@[simp] theorem getChan_setCause (b : Block) (vec m : Nat) (x y : Nat) : getChan (setCause b vec m) x y = getChan b x y :=
  setCause_keeps (getChan · x y) (fun _ _ _ => rfl) (fun _ _ => rfl) b vec m
@[simp] theorem getStrand_setCause (b : Block) (vec m : Nat) (x y : Nat) : getStrand (setCause b vec m) x y = getStrand b x y :=
  setCause_keeps (getStrand · x y) (fun _ _ _ => rfl) (fun _ _ => rfl) b vec m
@[simp] theorem getStn_setCause (b : Block) (vec m : Nat) (x : Nat) : getStn (setCause b vec m) x = getStn b x :=
  setCause_keeps (getStn · x) (fun _ _ _ => rfl) (fun _ _ => rfl) b vec m
@[simp] theorem getTal_setCause (b : Block) (vec m : Nat) (x : Nat) : getTal (setCause b vec m) x = getTal b x :=
  setCause_keeps (getTal · x) (fun _ _ _ => rfl) (fun _ _ => rfl) b vec m
@[simp] theorem getPart_setCause (b : Block) (vec m : Nat) (x : Nat) : getPart (setCause b vec m) x = getPart b x :=
  setCause_keeps (getPart · x) (fun _ _ _ => rfl) (fun _ _ => rfl) b vec m
@[simp] theorem getPort_setCause (b : Block) (vec m : Nat) (x : Nat) : getPort (setCause b vec m) x = getPort b x :=
  setCause_keeps (getPort · x) (fun _ _ _ => rfl) (fun _ _ => rfl) b vec m
@[simp] theorem getGop_setCause (b : Block) (vec m : Nat) (x : Nat) : getGop (setCause b vec m) x = getGop b x :=
  setCause_keeps (getGop · x) (fun _ _ _ => rfl) (fun _ _ => rfl) b vec m
@[simp] theorem setCause_adds (b : Block) (vec m : Nat) : (setCause b vec m).adds = b.adds := setCause_keeps (·.adds) (fun _ _ _ => rfl) (fun _ _ => rfl) b vec m
@[simp] theorem setCause_walks (b : Block) (vec m : Nat) : (setCause b vec m).walks = b.walks := setCause_keeps (·.walks) (fun _ _ _ => rfl) (fun _ _ => rfl) b vec m
@[simp] theorem setCause_mgmt (b : Block) (vec m : Nat) : (setCause b vec m).mgmt = b.mgmt := setCause_keeps (·.mgmt) (fun _ _ _ => rfl) (fun _ _ => rfl) b vec m
@[simp] theorem setCause_pwr (b : Block) (vec m : Nat) : (setCause b vec m).pwr = b.pwr := setCause_keeps (·.pwr) (fun _ _ _ => rfl) (fun _ _ => rfl) b vec m
@[simp] theorem setCause_vault (b : Block) (vec m : Nat) : (setCause b vec m).vault = b.vault := setCause_keeps (·.vault) (fun _ _ _ => rfl) (fun _ _ => rfl) b vec m
@[simp] theorem setCause_cfg (b : Block) (vec m : Nat) : (setCause b vec m).cfg = b.cfg := setCause_keeps (·.cfg) (fun _ _ _ => rfl) (fun _ _ => rfl) b vec m
@[simp] theorem setCause_nextId (b : Block) (vec m : Nat) : (setCause b vec m).nextId = b.nextId := setCause_keeps (·.nextId) (fun _ _ _ => rfl) (fun _ _ => rfl) b vec m
@[simp] theorem getChan_pageErr (b : Block) (base i addr info : Nat) (x y : Nat) : getChan (pageErr b base i addr info) x y = getChan b x y :=
  pageErr_keeps (getChan · x y) (fun _ _ _ => rfl) b base i addr info
@[simp] theorem getStrand_pageErr (b : Block) (base i addr info : Nat) (x y : Nat) : getStrand (pageErr b base i addr info) x y = getStrand b x y :=
  pageErr_keeps (getStrand · x y) (fun _ _ _ => rfl) b base i addr info
@[simp] theorem getStn_pageErr (b : Block) (base i addr info : Nat) (x : Nat) : getStn (pageErr b base i addr info) x = getStn b x :=
  pageErr_keeps (getStn · x) (fun _ _ _ => rfl) b base i addr info
@[simp] theorem getTal_pageErr (b : Block) (base i addr info : Nat) (x : Nat) : getTal (pageErr b base i addr info) x = getTal b x :=
  pageErr_keeps (getTal · x) (fun _ _ _ => rfl) b base i addr info
@[simp] theorem getPart_pageErr (b : Block) (base i addr info : Nat) (x : Nat) : getPart (pageErr b base i addr info) x = getPart b x :=
  pageErr_keeps (getPart · x) (fun _ _ _ => rfl) b base i addr info
@[simp] theorem getPort_pageErr (b : Block) (base i addr info : Nat) (x : Nat) : getPort (pageErr b base i addr info) x = getPort b x :=
  pageErr_keeps (getPort · x) (fun _ _ _ => rfl) b base i addr info
@[simp] theorem getGop_pageErr (b : Block) (base i addr info : Nat) (x : Nat) : getGop (pageErr b base i addr info) x = getGop b x :=
  pageErr_keeps (getGop · x) (fun _ _ _ => rfl) b base i addr info
@[simp] theorem pageErr_adds (b : Block) (base i addr info : Nat) : (pageErr b base i addr info).adds = b.adds := pageErr_keeps (·.adds) (fun _ _ _ => rfl) b base i addr info
@[simp] theorem pageErr_walks (b : Block) (base i addr info : Nat) : (pageErr b base i addr info).walks = b.walks := pageErr_keeps (·.walks) (fun _ _ _ => rfl) b base i addr info
@[simp] theorem pageErr_mgmt (b : Block) (base i addr info : Nat) : (pageErr b base i addr info).mgmt = b.mgmt := pageErr_keeps (·.mgmt) (fun _ _ _ => rfl) b base i addr info
@[simp] theorem pageErr_pwr (b : Block) (base i addr info : Nat) : (pageErr b base i addr info).pwr = b.pwr := pageErr_keeps (·.pwr) (fun _ _ _ => rfl) b base i addr info
@[simp] theorem pageErr_vault (b : Block) (base i addr info : Nat) : (pageErr b base i addr info).vault = b.vault := pageErr_keeps (·.vault) (fun _ _ _ => rfl) b base i addr info
@[simp] theorem pageErr_cfg (b : Block) (base i addr info : Nat) : (pageErr b base i addr info).cfg = b.cfg := pageErr_keeps (·.cfg) (fun _ _ _ => rfl) b base i addr info
@[simp] theorem pageErr_nextId (b : Block) (base i addr info : Nat) : (pageErr b base i addr info).nextId = b.nextId := pageErr_keeps (·.nextId) (fun _ _ _ => rfl) b base i addr info
@[simp] theorem getChan_signalEv (b : Block) (src kind unit addr detail : Nat) (x y : Nat) : getChan (signalEv b src kind unit addr detail) x y = getChan b x y :=
  signalEv_keeps (getChan · x y) (fun _ _ => rfl) b src kind unit addr detail
@[simp] theorem getStrand_signalEv (b : Block) (src kind unit addr detail : Nat) (x y : Nat) : getStrand (signalEv b src kind unit addr detail) x y = getStrand b x y :=
  signalEv_keeps (getStrand · x y) (fun _ _ => rfl) b src kind unit addr detail
@[simp] theorem getStn_signalEv (b : Block) (src kind unit addr detail : Nat) (x : Nat) : getStn (signalEv b src kind unit addr detail) x = getStn b x :=
  signalEv_keeps (getStn · x) (fun _ _ => rfl) b src kind unit addr detail
@[simp] theorem getTal_signalEv (b : Block) (src kind unit addr detail : Nat) (x : Nat) : getTal (signalEv b src kind unit addr detail) x = getTal b x :=
  signalEv_keeps (getTal · x) (fun _ _ => rfl) b src kind unit addr detail
@[simp] theorem getPart_signalEv (b : Block) (src kind unit addr detail : Nat) (x : Nat) : getPart (signalEv b src kind unit addr detail) x = getPart b x :=
  signalEv_keeps (getPart · x) (fun _ _ => rfl) b src kind unit addr detail
@[simp] theorem getPort_signalEv (b : Block) (src kind unit addr detail : Nat) (x : Nat) : getPort (signalEv b src kind unit addr detail) x = getPort b x :=
  signalEv_keeps (getPort · x) (fun _ _ => rfl) b src kind unit addr detail
@[simp] theorem getGop_signalEv (b : Block) (src kind unit addr detail : Nat) (x : Nat) : getGop (signalEv b src kind unit addr detail) x = getGop b x :=
  signalEv_keeps (getGop · x) (fun _ _ => rfl) b src kind unit addr detail
@[simp] theorem signalEv_adds (b : Block) (src kind unit addr detail : Nat) : (signalEv b src kind unit addr detail).adds = b.adds := signalEv_keeps (·.adds) (fun _ _ => rfl) b src kind unit addr detail
@[simp] theorem signalEv_walks (b : Block) (src kind unit addr detail : Nat) : (signalEv b src kind unit addr detail).walks = b.walks := signalEv_keeps (·.walks) (fun _ _ => rfl) b src kind unit addr detail
@[simp] theorem signalEv_mgmt (b : Block) (src kind unit addr detail : Nat) : (signalEv b src kind unit addr detail).mgmt = b.mgmt := signalEv_keeps (·.mgmt) (fun _ _ => rfl) b src kind unit addr detail
@[simp] theorem signalEv_pwr (b : Block) (src kind unit addr detail : Nat) : (signalEv b src kind unit addr detail).pwr = b.pwr := signalEv_keeps (·.pwr) (fun _ _ => rfl) b src kind unit addr detail
@[simp] theorem signalEv_vault (b : Block) (src kind unit addr detail : Nat) : (signalEv b src kind unit addr detail).vault = b.vault := signalEv_keeps (·.vault) (fun _ _ => rfl) b src kind unit addr detail
@[simp] theorem signalEv_cfg (b : Block) (src kind unit addr detail : Nat) : (signalEv b src kind unit addr detail).cfg = b.cfg := signalEv_keeps (·.cfg) (fun _ _ => rfl) b src kind unit addr detail
@[simp] theorem signalEv_nextId (b : Block) (src kind unit addr detail : Nat) : (signalEv b src kind unit addr detail).nextId = b.nextId := signalEv_keeps (·.nextId) (fun _ _ => rfl) b src kind unit addr detail
@[simp] theorem getChan_memErr (b : Block) (src kind unit base addr info cause : Nat) (x y : Nat) : getChan (memErr b src kind unit base addr info cause) x y = getChan b x y :=
  memErr_keeps (getChan · x y) (fun _ _ _ => rfl) (fun _ _ => rfl) b src kind unit base addr info cause
@[simp] theorem getStrand_memErr (b : Block) (src kind unit base addr info cause : Nat) (x y : Nat) : getStrand (memErr b src kind unit base addr info cause) x y = getStrand b x y :=
  memErr_keeps (getStrand · x y) (fun _ _ _ => rfl) (fun _ _ => rfl) b src kind unit base addr info cause
@[simp] theorem getStn_memErr (b : Block) (src kind unit base addr info cause : Nat) (x : Nat) : getStn (memErr b src kind unit base addr info cause) x = getStn b x :=
  memErr_keeps (getStn · x) (fun _ _ _ => rfl) (fun _ _ => rfl) b src kind unit base addr info cause
@[simp] theorem getTal_memErr (b : Block) (src kind unit base addr info cause : Nat) (x : Nat) : getTal (memErr b src kind unit base addr info cause) x = getTal b x :=
  memErr_keeps (getTal · x) (fun _ _ _ => rfl) (fun _ _ => rfl) b src kind unit base addr info cause
@[simp] theorem getPart_memErr (b : Block) (src kind unit base addr info cause : Nat) (x : Nat) : getPart (memErr b src kind unit base addr info cause) x = getPart b x :=
  memErr_keeps (getPart · x) (fun _ _ _ => rfl) (fun _ _ => rfl) b src kind unit base addr info cause
@[simp] theorem getPort_memErr (b : Block) (src kind unit base addr info cause : Nat) (x : Nat) : getPort (memErr b src kind unit base addr info cause) x = getPort b x :=
  memErr_keeps (getPort · x) (fun _ _ _ => rfl) (fun _ _ => rfl) b src kind unit base addr info cause
@[simp] theorem getGop_memErr (b : Block) (src kind unit base addr info cause : Nat) (x : Nat) : getGop (memErr b src kind unit base addr info cause) x = getGop b x :=
  memErr_keeps (getGop · x) (fun _ _ _ => rfl) (fun _ _ => rfl) b src kind unit base addr info cause
@[simp] theorem memErr_adds (b : Block) (src kind unit base addr info cause : Nat) : (memErr b src kind unit base addr info cause).adds = b.adds := memErr_keeps (·.adds) (fun _ _ _ => rfl) (fun _ _ => rfl) b src kind unit base addr info cause
@[simp] theorem memErr_walks (b : Block) (src kind unit base addr info cause : Nat) : (memErr b src kind unit base addr info cause).walks = b.walks := memErr_keeps (·.walks) (fun _ _ _ => rfl) (fun _ _ => rfl) b src kind unit base addr info cause
@[simp] theorem memErr_mgmt (b : Block) (src kind unit base addr info cause : Nat) : (memErr b src kind unit base addr info cause).mgmt = b.mgmt := memErr_keeps (·.mgmt) (fun _ _ _ => rfl) (fun _ _ => rfl) b src kind unit base addr info cause
@[simp] theorem memErr_pwr (b : Block) (src kind unit base addr info cause : Nat) : (memErr b src kind unit base addr info cause).pwr = b.pwr := memErr_keeps (·.pwr) (fun _ _ _ => rfl) (fun _ _ => rfl) b src kind unit base addr info cause
@[simp] theorem memErr_vault (b : Block) (src kind unit base addr info cause : Nat) : (memErr b src kind unit base addr info cause).vault = b.vault := memErr_keeps (·.vault) (fun _ _ _ => rfl) (fun _ _ => rfl) b src kind unit base addr info cause
@[simp] theorem memErr_cfg (b : Block) (src kind unit base addr info cause : Nat) : (memErr b src kind unit base addr info cause).cfg = b.cfg := memErr_keeps (·.cfg) (fun _ _ _ => rfl) (fun _ _ => rfl) b src kind unit base addr info cause
@[simp] theorem memErr_nextId (b : Block) (src kind unit base addr info cause : Nat) : (memErr b src kind unit base addr info cause).nextId = b.nextId := memErr_keeps (·.nextId) (fun _ _ _ => rfl) (fun _ _ => rfl) b src kind unit base addr info cause
@[simp] theorem getChan_dataRec (b : Block) (src kind unit addr detail : Nat) (x y : Nat) : getChan (dataRec b src kind unit addr detail) x y = getChan b x y :=
  dataRec_keeps (getChan · x y) (fun _ _ _ => rfl) (fun _ _ => rfl) (fun _ _ => rfl) b src kind unit addr detail
@[simp] theorem getStrand_dataRec (b : Block) (src kind unit addr detail : Nat) (x y : Nat) : getStrand (dataRec b src kind unit addr detail) x y = getStrand b x y :=
  dataRec_keeps (getStrand · x y) (fun _ _ _ => rfl) (fun _ _ => rfl) (fun _ _ => rfl) b src kind unit addr detail
@[simp] theorem getStn_dataRec (b : Block) (src kind unit addr detail : Nat) (x : Nat) : getStn (dataRec b src kind unit addr detail) x = getStn b x :=
  dataRec_keeps (getStn · x) (fun _ _ _ => rfl) (fun _ _ => rfl) (fun _ _ => rfl) b src kind unit addr detail
@[simp] theorem getTal_dataRec (b : Block) (src kind unit addr detail : Nat) (x : Nat) : getTal (dataRec b src kind unit addr detail) x = getTal b x :=
  dataRec_keeps (getTal · x) (fun _ _ _ => rfl) (fun _ _ => rfl) (fun _ _ => rfl) b src kind unit addr detail
@[simp] theorem getPart_dataRec (b : Block) (src kind unit addr detail : Nat) (x : Nat) : getPart (dataRec b src kind unit addr detail) x = getPart b x :=
  dataRec_keeps (getPart · x) (fun _ _ _ => rfl) (fun _ _ => rfl) (fun _ _ => rfl) b src kind unit addr detail
@[simp] theorem getPort_dataRec (b : Block) (src kind unit addr detail : Nat) (x : Nat) : getPort (dataRec b src kind unit addr detail) x = getPort b x :=
  dataRec_keeps (getPort · x) (fun _ _ _ => rfl) (fun _ _ => rfl) (fun _ _ => rfl) b src kind unit addr detail
@[simp] theorem getGop_dataRec (b : Block) (src kind unit addr detail : Nat) (x : Nat) : getGop (dataRec b src kind unit addr detail) x = getGop b x :=
  dataRec_keeps (getGop · x) (fun _ _ _ => rfl) (fun _ _ => rfl) (fun _ _ => rfl) b src kind unit addr detail
@[simp] theorem dataRec_adds (b : Block) (src kind unit addr detail : Nat) : (dataRec b src kind unit addr detail).adds = b.adds := dataRec_keeps (·.adds) (fun _ _ _ => rfl) (fun _ _ => rfl) (fun _ _ => rfl) b src kind unit addr detail
@[simp] theorem dataRec_walks (b : Block) (src kind unit addr detail : Nat) : (dataRec b src kind unit addr detail).walks = b.walks := dataRec_keeps (·.walks) (fun _ _ _ => rfl) (fun _ _ => rfl) (fun _ _ => rfl) b src kind unit addr detail
@[simp] theorem dataRec_mgmt (b : Block) (src kind unit addr detail : Nat) : (dataRec b src kind unit addr detail).mgmt = b.mgmt := dataRec_keeps (·.mgmt) (fun _ _ _ => rfl) (fun _ _ => rfl) (fun _ _ => rfl) b src kind unit addr detail
@[simp] theorem dataRec_pwr (b : Block) (src kind unit addr detail : Nat) : (dataRec b src kind unit addr detail).pwr = b.pwr := dataRec_keeps (·.pwr) (fun _ _ _ => rfl) (fun _ _ => rfl) (fun _ _ => rfl) b src kind unit addr detail
@[simp] theorem dataRec_vault (b : Block) (src kind unit addr detail : Nat) : (dataRec b src kind unit addr detail).vault = b.vault := dataRec_keeps (·.vault) (fun _ _ _ => rfl) (fun _ _ => rfl) (fun _ _ => rfl) b src kind unit addr detail
@[simp] theorem dataRec_cfg (b : Block) (src kind unit addr detail : Nat) : (dataRec b src kind unit addr detail).cfg = b.cfg := dataRec_keeps (·.cfg) (fun _ _ _ => rfl) (fun _ _ => rfl) (fun _ _ => rfl) b src kind unit addr detail
@[simp] theorem dataRec_nextId (b : Block) (src kind unit addr detail : Nat) : (dataRec b src kind unit addr detail).nextId = b.nextId := dataRec_keeps (·.nextId) (fun _ _ _ => rfl) (fun _ _ => rfl) (fun _ _ => rfl) b src kind unit addr detail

= = =

▶ **How to complete this task**
Set down, exactly as they appear above, all lines from the one that has "dataRec_keeps (getStrand ·" down to the one that has "dataRec_keeps (getPort ·", including those two and no others.

▶ **Task output**
  dataRec_keeps (getStrand · x y) (fun _ _ _ => rfl) (fun _ _ => rfl) (fun _ _ => rfl) b src kind unit addr detail
@[simp] theorem getStn_dataRec (b : Block) (src kind unit addr detail : Nat) (x : Nat) : getStn (dataRec b src kind unit addr detail) x = getStn b x :=
  dataRec_keeps (getStn · x) (fun _ _ _ => rfl) (fun _ _ => rfl) (fun _ _ => rfl) b src kind unit addr detail
@[simp] theorem getTal_dataRec (b : Block) (src kind unit addr detail : Nat) (x : Nat) : getTal (dataRec b src kind unit addr detail) x = getTal b x :=
  dataRec_keeps (getTal · x) (fun _ _ _ => rfl) (fun _ _ => rfl) (fun _ _ => rfl) b src kind unit addr detail
@[simp] theorem getPart_dataRec (b : Block) (src kind unit addr detail : Nat) (x : Nat) : getPart (dataRec b src kind unit addr detail) x = getPart b x :=
  dataRec_keeps (getPart · x) (fun _ _ _ => rfl) (fun _ _ => rfl) (fun _ _ => rfl) b src kind unit addr detail
@[simp] theorem getPort_dataRec (b : Block) (src kind unit addr detail : Nat) (x : Nat) : getPort (dataRec b src kind unit addr detail) x = getPort b x :=
  dataRec_keeps (getPort · x) (fun _ _ _ => rfl) (fun _ _ => rfl) (fun _ _ => rfl) b src kind unit addr detail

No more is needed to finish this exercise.